* _Task goal_: Restate the data below, keeping every line the same.

* _Material to process_:
/-- An issuing unit: the whole gang or a sub-gang (R195). -/
structure UnitState where
  groups : BitVec 8
  am : Mask
  km : Mask
  fm : Mask
  tm : Mask
  xm : Mask
  ipc : Word
  ev : DWord
  hm : Bool
  inv : Nat
  pass : Option Word
  ageFlag : Bool
  fready : Bool
  /-- lanes of `km` that have raised the age flag since they last executed (R199) -/
  aged : Mask
  /-- an instruction event due at this boundary, with its EPC (R184) -/
  due : Option (EvCode × Word)
  /-- the word that emptied `am` (R184) -/
  emptyPc : Option Word
  wait : Nat
  hs : Vector Word 4
  stop : Stop
  /-- clock of the core before which the unit does not issue (R135, R179, R258) -/
  nextIssue : Nat
  /-- it is a serialising write that holds the next word (R135) -/
  serial : Bool
  /-- PC of a matching word that issues once without matching again (R361) -/
  bpSkip : Option Word
  /-- the unit has stopped for the debugger while its context goes down (R360) -/
  stopped : Bool
  /-- leave has been granted for the word at `ipc` (R21), and the clocks the word waited for it (R231) -/
  leave : Bool
  leaveWait : Nat := 0
  /-- a policy fault asks for a forced rotation (R193) -/
  rot : Bool
  /-- the unit was rotated and has not issued a word since (R200) -/
  rotated : Bool
  /-- EPC of a COLL discarded for a forced rotation (R188, R200) -/
  collPc : Option Word
  /-- the word at a PC would open a fifth window: it waits for the window that was the oldest (R39) -/
  fifth : Option (Word × Nat) := none
  /-- the recompute of its word that it stands at (R144) -/
  redo : Option Nat := none
  /-- base tick before which its next word is not fetched (R142; log entry 113) -/
  fetchAt : Nat := 0
  /-- length of the team's `past` as its latest `ldk`, `stf`, `bar.awt` or `bar.wt` issued, while it has issued nothing but
  loads since: one with an empty mask may bind from there (R237; log entry 119) -/
  stood : Option Nat := none
  deriving DecidableEq, Repr, Inhabited

/-- A place an instruction writes in a gang. -/
inductive RegLoc where
  | v (n : Nat)
  | hv (n : Nat)
  | s (n : Nat)
  | hs (unit n : Nat)
  | p (n : Nat)
  | t (n : Nat)
  | ipc (unit : Nat)
  deriving DecidableEq, Repr, Inhabited

/-- One register write: the lanes of `mask` take `val` (bit 0 of it for a predicate; lane 0 of it for a scalar). -/
structure LaneWrite where
  loc : RegLoc
  mask : Mask
  val : LaneVec Word
  deriving DecidableEq, Repr, Inhabited

/-- When a scoreboard mark clears (R143): at a clock of the core, with a windowed instruction, or with the answer to a
system call (R329). -/
inductive MarkEnd where
  | clock (n : Nat)
  | result (id : Nat)
  | call (id : Nat)
  deriving DecidableEq, Repr, Inhabited

/-- A scoreboard mark; a `soft` one holds only words that write the place, and names its `mma` by the number of its result
(R271, R273). -/
structure Mark where
  loc : RegLoc
  till : MarkEnd
  soft : Bool := false
  mma : Option Nat := none
  deriving DecidableEq, Repr, Inhabited

/-- An open lookahead window (R38, R39). -/
structure Window where
  id : Nat
  pc : Word
  la : Nat
  count : Nat
  deriving DecidableEq, Repr, Inhabited

/-- A windowed result that is not memory (R40, R165): what it writes, and the lanes it faults. -/
structure Result where
  pc : Word
  unit : Nat
  /-- clock of the core at which it is written; none waits for a step of another engine -/
  due : Option Nat
  writes : List LaneWrite
  faults : Mask
  cause : Cause
  /-- a `vqry` binds at its completion: selector, A, D (R315) -/
  ask : Option (Nat × Word × Reg) := none
  /-- the word issued in handler mode -/
  hm : Bool := false
  deriving DecidableEq, Repr, Inhabited

/-- A containment region (R335): handler PC, mask of causes, `copen`'s D. -/
structure Region where
  pc : Word
  mask : Word
  d : Reg
  deriving DecidableEq, Repr, Inhabited

/-- The latest fault of a gang (R334), with the windows that were open as it was taken (R40). -/
structure FaultInfo where
  cause : BitVec 8 := 0
  fpc : Word := 0
  sn : BitVec 3 := 0
  pm : BitVec 8 := 0
  sc : BitVec 2 := 0
  mem : Bool := false
  windows : List Window := []
  deriving DecidableEq, Repr, Inhabited

/-- A gang (R11, R130 to R136). -/
structure Gang where
  team : Nat
  width : Nat
  grpn : Nat
  quad : Nat
  slot : Nat
  v : FMap (LaneVec Word)
  hv : Vector (LaneVec Word) 4
  s : Vector Word 48
  p : Vector Mask 32
  tile : Vector (BitVec 256) 16
  lpc : LaneVec Word
  lag : LaneVec Word
  /-- the lags as the running word found them, before its own slot counted (R198) -/
  lagSeen : LaneVec Word
  agl : Word
  /-- a value `wrsr` has given `agl`, and the clock from which it takes effect (R135) -/
  aglNext : Option (Word × Nat) := none
  trp : Word
  dtb : DWord
  dtl : Word
  polc : Word
  eqid : Word
  mpc : Word
  hpc : Word
  cls : BitVec 2
  frd : Bool
  str : Bool
  red : Bool
  /-- next-issue sequence number of group g's stream s, at 8·g + s (R95) -/
  seq : Vector (BitVec 16) 64
  /-- reservation of each lane: its granule (R116) -/
  rsv : Vector (Option Nat) 64
  windows : List Window
  marks : List Mark
  results : FMap Result
  regions : List Region
  info : FaultInfo
  trap : Bool
  /-- lanes whose origin tag is live (R331), and the PC each such tag names -/
  origins : Mask
  tagPc : LaneVec Word
  /-- places at which a lane's tag has named it since it was made: lane, core, resident slot (R332) -/
  tagPlaces : List (Nat × Nat × Nat) := []
  units : List UnitState
  deriving DecidableEq, Repr, Inhabited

* _Exercise answer_:
/-- An issuing unit: the whole gang or a sub-gang (R195). -/
structure UnitState where
  groups : BitVec 8
  am : Mask
  km : Mask
  fm : Mask
  tm : Mask
  xm : Mask
  ipc : Word
  ev : DWord
  hm : Bool
  inv : Nat
  pass : Option Word
  ageFlag : Bool
  fready : Bool
  /-- lanes of `km` that have raised the age flag since they last executed (R199) -/
  aged : Mask
  /-- an instruction event due at this boundary, with its EPC (R184) -/
  due : Option (EvCode × Word)
  /-- the word that emptied `am` (R184) -/
  emptyPc : Option Word
  wait : Nat
  hs : Vector Word 4
  stop : Stop
  /-- clock of the core before which the unit does not issue (R135, R179, R258) -/
  nextIssue : Nat
  /-- it is a serialising write that holds the next word (R135) -/
  serial : Bool
  /-- PC of a matching word that issues once without matching again (R361) -/
  bpSkip : Option Word
  /-- the unit has stopped for the debugger while its context goes down (R360) -/
  stopped : Bool
  /-- leave has been granted for the word at `ipc` (R21), and the clocks the word waited for it (R231) -/
  leave : Bool
  leaveWait : Nat := 0
  /-- a policy fault asks for a forced rotation (R193) -/
  rot : Bool
  /-- the unit was rotated and has not issued a word since (R200) -/
  rotated : Bool
  /-- EPC of a COLL discarded for a forced rotation (R188, R200) -/
  collPc : Option Word
  /-- the word at a PC would open a fifth window: it waits for the window that was the oldest (R39) -/
  fifth : Option (Word × Nat) := none
  /-- the recompute of its word that it stands at (R144) -/
  redo : Option Nat := none
  /-- base tick before which its next word is not fetched (R142; log entry 113) -/
  fetchAt : Nat := 0
  /-- length of the team's `past` as its latest `ldk`, `stf`, `bar.awt` or `bar.wt` issued, while it has issued nothing but
  loads since: one with an empty mask may bind from there (R237; log entry 119) -/
  stood : Option Nat := none
  deriving DecidableEq, Repr, Inhabited

/-- A place an instruction writes in a gang. -/
inductive RegLoc where
  | v (n : Nat)
  | hv (n : Nat)
  | s (n : Nat)
  | hs (unit n : Nat)
  | p (n : Nat)
  | t (n : Nat)
  | ipc (unit : Nat)
  deriving DecidableEq, Repr, Inhabited

/-- One register write: the lanes of `mask` take `val` (bit 0 of it for a predicate; lane 0 of it for a scalar). -/
structure LaneWrite where
  loc : RegLoc
  mask : Mask
  val : LaneVec Word
  deriving DecidableEq, Repr, Inhabited

/-- When a scoreboard mark clears (R143): at a clock of the core, with a windowed instruction, or with the answer to a
system call (R329). -/
inductive MarkEnd where
  | clock (n : Nat)
  | result (id : Nat)
  | call (id : Nat)
  deriving DecidableEq, Repr, Inhabited

/-- A scoreboard mark; a `soft` one holds only words that write the place, and names its `mma` by the number of its result
(R271, R273). -/
structure Mark where
  loc : RegLoc
  till : MarkEnd
  soft : Bool := false
  mma : Option Nat := none
  deriving DecidableEq, Repr, Inhabited

/-- An open lookahead window (R38, R39). -/
structure Window where
  id : Nat
  pc : Word
  la : Nat
  count : Nat
  deriving DecidableEq, Repr, Inhabited

/-- A windowed result that is not memory (R40, R165): what it writes, and the lanes it faults. -/
structure Result where
  pc : Word
  unit : Nat
  /-- clock of the core at which it is written; none waits for a step of another engine -/
  due : Option Nat
  writes : List LaneWrite
  faults : Mask
  cause : Cause
  /-- a `vqry` binds at its completion: selector, A, D (R315) -/
  ask : Option (Nat × Word × Reg) := none
  /-- the word issued in handler mode -/
  hm : Bool := false
  deriving DecidableEq, Repr, Inhabited

/-- A containment region (R335): handler PC, mask of causes, `copen`'s D. -/
structure Region where
  pc : Word
  mask : Word
  d : Reg
  deriving DecidableEq, Repr, Inhabited

/-- The latest fault of a gang (R334), with the windows that were open as it was taken (R40). -/
structure FaultInfo where
  cause : BitVec 8 := 0
  fpc : Word := 0
  sn : BitVec 3 := 0
  pm : BitVec 8 := 0
  sc : BitVec 2 := 0
  mem : Bool := false
  windows : List Window := []
  deriving DecidableEq, Repr, Inhabited

/-- A gang (R11, R130 to R136). -/
structure Gang where
  team : Nat
  width : Nat
  grpn : Nat
  quad : Nat
  slot : Nat
  v : FMap (LaneVec Word)
  hv : Vector (LaneVec Word) 4
  s : Vector Word 48
  p : Vector Mask 32
  tile : Vector (BitVec 256) 16
  lpc : LaneVec Word
  lag : LaneVec Word
  /-- the lags as the running word found them, before its own slot counted (R198) -/
  lagSeen : LaneVec Word
  agl : Word
  /-- a value `wrsr` has given `agl`, and the clock from which it takes effect (R135) -/
  aglNext : Option (Word × Nat) := none
  trp : Word
  dtb : DWord
  dtl : Word
  polc : Word
  eqid : Word
  mpc : Word
  hpc : Word
  cls : BitVec 2
  frd : Bool
  str : Bool
  red : Bool
  /-- next-issue sequence number of group g's stream s, at 8·g + s (R95) -/
  seq : Vector (BitVec 16) 64
  /-- reservation of each lane: its granule (R116) -/
  rsv : Vector (Option Nat) 64
  windows : List Window
  marks : List Mark
  results : FMap Result
  regions : List Region
  info : FaultInfo
  trap : Bool
  /-- lanes whose origin tag is live (R331), and the PC each such tag names -/
  origins : Mask
  tagPc : LaneVec Word
  /-- places at which a lane's tag has named it since it was made: lane, core, resident slot (R332) -/
  tagPlaces : List (Nat × Nat × Nat) := []
  units : List UnitState
  deriving DecidableEq, Repr, Inhabited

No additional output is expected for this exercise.